In this article, we present a compact analogue VLSI implementation of the FitzHugh–Nagumo neuron model, intended to model large-scale, biologically plausible, oscillator networks. As the model requires a series resistor and a parallel capacitor with the inductor, which is the most complex part of the design, it is possible to greatly simplify the active inductor implementation compared to other implementations of this device as typically found in filters by allowing appreciable, but well modelled, nonidealities. We model and obtain the parameters of the inductor nonideal model as an inductance in series with a parasitic resistor and a second order low-pass filter with a large cut-off frequency. Post-layout simulations for a CMOS 0.35 μm double-poly technology using the MOSFET Spice BSIM3v3 model confirm the proper behaviour of the design.

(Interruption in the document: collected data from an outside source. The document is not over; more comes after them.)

-- ==== Sys2Proof/Machine/Outputs.lean ====
section
/-!
DEFINITION. Outputs: PWM periods, over-current trips, retries, and the commands that write the guard (R139 to R145, R151,
R152, R166).
-/

namespace Sys2Proof.Machine

open Sys2Proof

/-- PER of the PWM settings in force. -/
def pwmPer (t : Stall) : Nat := fld (pwmOf t) 31 16

/-- The on-time of a period and the dither accumulator after it (R139). -/
def onTimeOf (t : Stall) : Nat × BitVec 20 :=
  let x := d20Of t * pwmPer t
  if bit (outOf t) 29 then ((t.acc.toNat + x) / 2 ^ 20, BitVec.ofNat 20 (t.acc.toNat + x))
  else ((rhaDiv (x : Int) 1048576).toNat, t.acc)

/-- RUN at the end of a period: zero after a period in which the gate rose and did not trip (R145). -/
def periodEnd (t : Stall) : Stall := { t with ocRun := if t.onTime != 0 && !t.tripped then 0 else t.ocRun }

/-- The PWM base at which a period of a stall begins in this CLK_YARD cycle, if one does (R139). -/
def periodBase (s : State) (t : Stall) : Option Nat :=
  ((List.range 4).map (s.lpe.pwmBase + ·)).find? (fun b => ((b : Int) - (fld (pwmOf t) 15 0 : Nat)) % (pwmPer t : Nat) = 0)

/-- PWM_PERIOD_START: the period of a stall in PWM mode ends and the next begins (R139, R140, R142, R145). -/
def execPwmPeriodStart (n : Fin 32) (s : State) : Host.Outcome State Fault Refusal :=
  .next (let b := periodBase s s.stl[n]
    if b.isNone || b = (s.stl[n]).periodAt || !domReady s .yard then s
    else updStl s n (fun t =>
      if fld (outOf t) 31 30 != 1 then t
      else
        let t := { periodEnd t with periodAt := b }
        if drives s n then
          let r := onTimeOf t
          { t with onTime := r.1, acc := r.2, gate := r.1 != 0, tripped := false, rise := if r.1 = 0 then t.rise else s.time }
        else gateLow t))

/-- The cause that a trip leaves pending: SHORT_RAMP while RAMPING, else OC (R145). -/
def tripCause (t : Stall) : Nat := if ramping t then 2 else 1

/-- Whether the count is complete (R145). -/
def countDone (t : Stall) : Bool := if ramping t then 3 ≤ t.ocRun else fld (protOf t) 11 8 + 1 ≤ t.ocRun

/-- The range of a stall's slot in µV (R80, R143). -/
def rangeUv (s : State) (n : Fin 32) : Int :=
  if slotRange s.sns.adl[laneOf n] (n.val % 2 = 1) then 100000 else 25000

/-- Whether CSPn − CSNn, in µV, exceeds the comparator's threshold (R143). -/
def overCurrent (s : State) (n : Fin 32) (uv : Int) : Bool :=
  ((fld (protOf s.stl[n]) 29 24 + 1 : Nat) : Int) * rangeUv s n < 32 * uv

/-- Whether the blanking interval is over: 40 × (BLANK + 1) ns from the gate's rise or the stall's enabling (R144). -/
def blankOver (s : State) (t : Stall) : Bool := 6144 * (fld (protOf t) 19 16 + 1) ≤ 1000 * (s.time - t.rise)

/-- Whether the gate has risen in this period and not tripped, or LINEAR drives it. -/
def gateUp (s : State) (n : Fin 32) : Bool := drives s n && ((s.stl[n]).gate || fld (outOf s.stl[n]) 31 30 = 2)

/-- OC_TRIP: CSPn − CSNn as it crosses, in µV. Beyond the threshold and after blanking, while the gate is driven, it makes a tripped
period, or a LINEAR trip (R143, R144, R145). -/
def execOcTrip (n : Fin 32) (s : State) (uv : Int := 0) : Host.Outcome State Fault Refusal :=
  .next (if gateUp s n && overCurrent s n uv && blankOver s s.stl[n] then
    updStl s n (fun t =>
      let lin := fld (outOf t) 31 30 = 2
      let t := { t with
        gate := false, dac := 0, volt := 0, tripped := true, ocTrips := satInc t.ocTrips 65535
        ocRun := if lin then t.ocRun else satInc t.ocRun 31 }
      if lin || countDone t then { t with pendC := some (tripCause t) } else t)
  else s)

/-- RETRY: WAIT has reached zero and a tick boundary comes in a LIVE paddock: ACTIVE clears, EN sets, and the stall re-enters
(R151). It aborts an entry to SLUMBER (R325). -/
def execRetry (n : Fin 32) (s : State) : Host.Outcome State Fault Refusal :=
  .next (if (s.stl[n]).retryPend && (s.stl[n]).waitCyc = 0 && pdkState s (pdkOf n) = .live && stallOn s n && tickNow s then
    updStl (fence s) n (fun t =>
      enableStall true s.time (some s.lpe.tick) { t with active := false, retryPend := false, waitCyc := 0 })
  else s)

/-- RETRY_USED_RESET: the stall has run for 10 s without entering FAULT (R151). -/
def execRetryUsedReset (n : Fin 32) (s : State) : Host.Outcome State Fault Refusal :=
  .next (if (s.stl[n]).en && !(s.stl[n]).active && 10000 * msCyc ≤ (s.stl[n]).runCyc then
    updStl s n (fun t => { t with used := 0, runCyc := 0 })
  else s)

/-- FAULT_CLR: a write of STL_n_FAULT with CLR = 1 (R152). -/
def execFaultClr (m : Mid) (n : Fin 32) (data : W32) (s : State) : Host.Outcome State Fault Refusal :=
  .next (stallCmd m n 0xD0 (withBit data 30 true) s)

/-- OC_CNT_CLR: a write of STL_n_OC_CNT with CLR = 1 (R166). -/
def execOcCntClr (m : Mid) (n : Fin 32) (s : State) : Host.Outcome State Fault Refusal :=
  .next (stallCmd m n 0xF8 0x80000000 s)

end Sys2Proof.Machine
end

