-- ==== Sys2Proof/Machine/Pio.lean ====
section
/-!
DEFINITION. Pio: the registers of the general-purpose pins, the masked windows, edges and hold latches (R358 to R373).
-/

namespace Sys2Proof.Machine

open Sys2Proof

/-- The pins updated; a keeper keeps the level its node now has (R362). -/
def updPio (s : State) (f : Pio → Pio) : State :=
  let t := { s with pio := f s.pio }
  { t with pio := { t.pio with keep := pioIn t } }

/-- Bit `i` of a pin word. -/
def withPin (w : BitVec 24) (i : Fin 24) (b : Bool) : BitVec 24 := if b then w ||| (1#24 <<< i.val) else w &&& ~~~ (1#24 <<< i.val)

/-- The latch after a masked write of group `g` (R364). -/
def maskedOut (out : BitVec 24) (g : Fin 3) (mask : Byte) (d : W32) : BitVec 24 :=
  let m : BitVec 24 := (mask.setWidth 24) <<< (8 * g.val)
  let v : BitVec 24 := ((d.setWidth 8).setWidth 24) <<< (8 * g.val)
  (out &&& ~~~ m) ||| (v &&& m)

/-- Whether the pads are latched by a SLUMBER whose wake sequence has not ended (R368). -/
def wakeRuns (p : Pwr) : Bool :=
  p.state = .slumber || (match p.move with | .entering .slumber _ => true | _ => false)

/-- PIO_HOLDREL: accepted after the wake sequence has ended (R368). -/
def effHoldrel (d : W32) (s : State) : State :=
  if wakeRuns s.pwr then s
  else updPio s (fun p => { p with hold := p.hold &&& ~~~ (d.setWidth 3) })

/-- The function or pin an offset selects. -/
def pinAt (base off : Nat) : Option (Fin 24) := if base ≤ off then windowIdx 24 4 (off - base) else none

/-- The group and mask of a masked window's word (R364). -/
def windowAt (off : Nat) : Option (Fin 3 × Byte) :=
  if 0x400 ≤ off then (windowIdx 3 0x400 (off - 0x400)).map (fun g => (g, BitVec.ofNat 8 (off / 4))) else none

/-- PIO_FSEL_f: 24 to 30 are refused; once MAP is set every write is ignored with OKAY, one of 24 to 30 too (R10, R359, R369; that R369
goes before R359 is the model's choice, log 80). -/
def effFsel (f : Fin 24) (d : W32) (s : State) : Option State :=
  let v := fld d 4 0
  if s.pio.lock then some s
  else if 24 ≤ v ∧ v < 31 then none
  else some (updPio s (fun p => { p with fsel := p.fsel.set f.val v }))

/-- A write of a PIO register; none is SLVERR (R373). -/
def pioWrite (off : Nat) (d : W32) (s : State) : Option State :=
  let v : BitVec 24 := d.setWidth 24
  match windowAt off with
  | some (g, m) => some (updPio s (fun p => { p with out := maskedOut p.out g m d }))
  | none => match pinAt 0x180 off with
    | some i => some (updPio s (fun p => { p with ecfg := p.ecfg.set i.val (d &&& 0x3F00) }))
    | none => match pinAt 0x100 off with
      | some i => if s.pio.lock then some s else some (updPio s (fun p => { p with cfg := p.cfg.set i.val (d &&& 0x3F) }))
      | none => match pinAt 0x080 off with
        | some f => effFsel f d s
        | none => match off with
          | 0x004 => some (updPio s (fun p => { p with out := v }))
          | 0x008 => some (updPio s (fun p => { p with dir := v }))
          | 0x010 => some (updPio s (fun p => { p with evt := p.evt &&& ~~~ v }))
          | 0x014 => some (updPio s (fun p => { p with evtEn := v }))
          | 0x01C => some (effHoldrel d s)
          | 0x020 => some (if bit d 0 then updPio s (fun p => { p with lock := true }) else s)
          | _ => some s

/-- A read of a PIO register (R373); a read of PIO_IN draws the levels that the spec leaves open (log 6). -/
def pioRead (off : Nat) (s : State) : W32 × State :=
  let p := s.pio
  match windowAt off with
  | some (g, m) => ((((p.out >>> (8 * g.val)).setWidth 8) &&& m).setWidth 32, s)
  | none => match pinAt 0x180 off with
    | some i => (p.ecfg[i], s)
    | none => match pinAt 0x100 off with
      | some i => (p.cfg[i], s)
      | none => match pinAt 0x080 off with
        | some f => (put p.fsel[f] 0, s)
        | none => match off with
          | 0x000 => ((pioIn s).setWidth 32, { s with free := s.free + 24 })
          | 0x004 => (p.out.setWidth 32, s)
          | 0x008 => (p.dir.setWidth 32, s)
          | 0x010 => (p.evt.setWidth 32, s)
          | 0x014 => (p.evtEn.setWidth 32, s)
          | 0x018 => (p.hold.setWidth 32, s)
          | 0x020 => (putB p.lock 0, s)
          | 0x024 => (p.strap.setWidth 32, s)
          | _ => (0, s)

/-! ## Edges (R365, R366) -/

/-- The level that an edge shows at a pin's node: an outside driver gives it unless the pad drives it itself. -/
def setNode (i : Fin 24) (level : Bool) (s : State) : State :=
  if padDrive s i = .level level then s else { s with pio := { s.pio with ext := s.pio.ext.set i.val (some level) } }

/-- Whether an edge to a level is in the EDGE direction (R365). -/
def edgeWanted (cfg : W32) (level : Bool) : Bool := if level then bit cfg 12 else bit cfg 13

/-- QUALIFIED_EDGE: the filtered level of a pin changes; in the EDGE direction it sets PIO_EVT, fires its route, and with WAKE
is a wake event, which comes before what the route causes (R332, R365). -/
def execQualifiedEdge (i : Fin 24) (level : Bool) (s : State) : Host.Outcome State Fault Refusal :=
  let cfg := s.pio.ecfg[i]
  .next (if unusable s 7 || !domReady s .yard || s.pio.filt.getLsbD i.val = level then s
    else
      let s := updPio (setNode i level s) (fun p => { p with filt := withPin p.filt i level })
      if edgeWanted cfg level then
        let s := updPio s (fun p => { p with evt := withPin p.evt i true })
        fire (0x20 + i.val) (if bit cfg 11 then wake .pio s else s)
      else s)

/-- SLUMBER_EDGE: two LTICK samples show a new level at a pin sampled in SLUMBER; in the EDGE direction it sets PIO_EVT and is
a wake event, and no route fires (R366). -/
def execSlumberEdge (i : Fin 24) (level : Bool) (s : State) : Host.Outcome State Fault Refusal :=
  let cfg := s.pio.ecfg[i]
  .next (if unusable s 7 || domReady s .yard || !bit cfg 11 || fld cfg 13 12 = 0 || s.pio.filt.getLsbD i.val = level then s
    else
      let s := updPio (setNode i level s) (fun p => { p with filt := withPin p.filt i level })
      if edgeWanted cfg level then wake .pio (updPio s (fun p => { p with evt := withPin p.evt i true })) else s)

/-! ## Commands -/

/-- MASKED_WRITE (R364). -/
def execMaskedWrite (m : Mid) (g : Fin 3) (mask : Byte) (data : W32) (s : State) : Host.Outcome State Fault Refusal :=
  let off := 0x400 + g.val * 0x400 + mask.toNat * 4
  .next (busWrite m .pio (0x40030000 + off) data (pioWrite off data) s)

/-- HOLDREL (R368). -/
def execHoldrel (m : Mid) (mask : BitVec 3) (s : State) : Host.Outcome State Fault Refusal :=
  .next (busWrite m .pio 0x4003001C (mask.setWidth 32) (pioWrite 0x01C (mask.setWidth 32)) s)

/-- MAP: PIO_FSEL_f and PIO_CFG_i are locked until reset (R369). -/
def execMap (m : Mid) (s : State) : Host.Outcome State Fault Refusal :=
  .next (busWrite m .pio 0x40030020 1 (pioWrite 0x020 1) s)

end Sys2Proof.Machine
end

Selective similarity function for VLSI analog signal processing

The similarity calculation of two input voltages can be performed in the analog domain by means of a very compact current switch combined with a differential pair stage. Local feedforward of the current switch allows the circuit to work without the need of any external control ensuring at the same time very high selectivity. The current switch is analyzed by means of its large-signal model, since the first-order small-signal model is not enough to obtain insight into its behavior. The obtained peak cell circuit is applied to bioinspired gray-level image segmentation focal-plane processor. Other direct applications of the current switch are full-wave differential rectifiers and two-input maximum/minimum circuits.

A self-test and dynamics characterization circuit for MEMS electrostatic actuators

This paper presents a high-bandwidth capacitance estimation and driving circuit especially tailored for its use with MEMS electrostatic actuators. The circuit can be integrated as a part of a system comprising an electrostatic actuator to provide self-testing and failure prediction capabilities and also as a simple and low-cost actuator dynamics characterization system capable of measuring both periodic and non-periodic movements.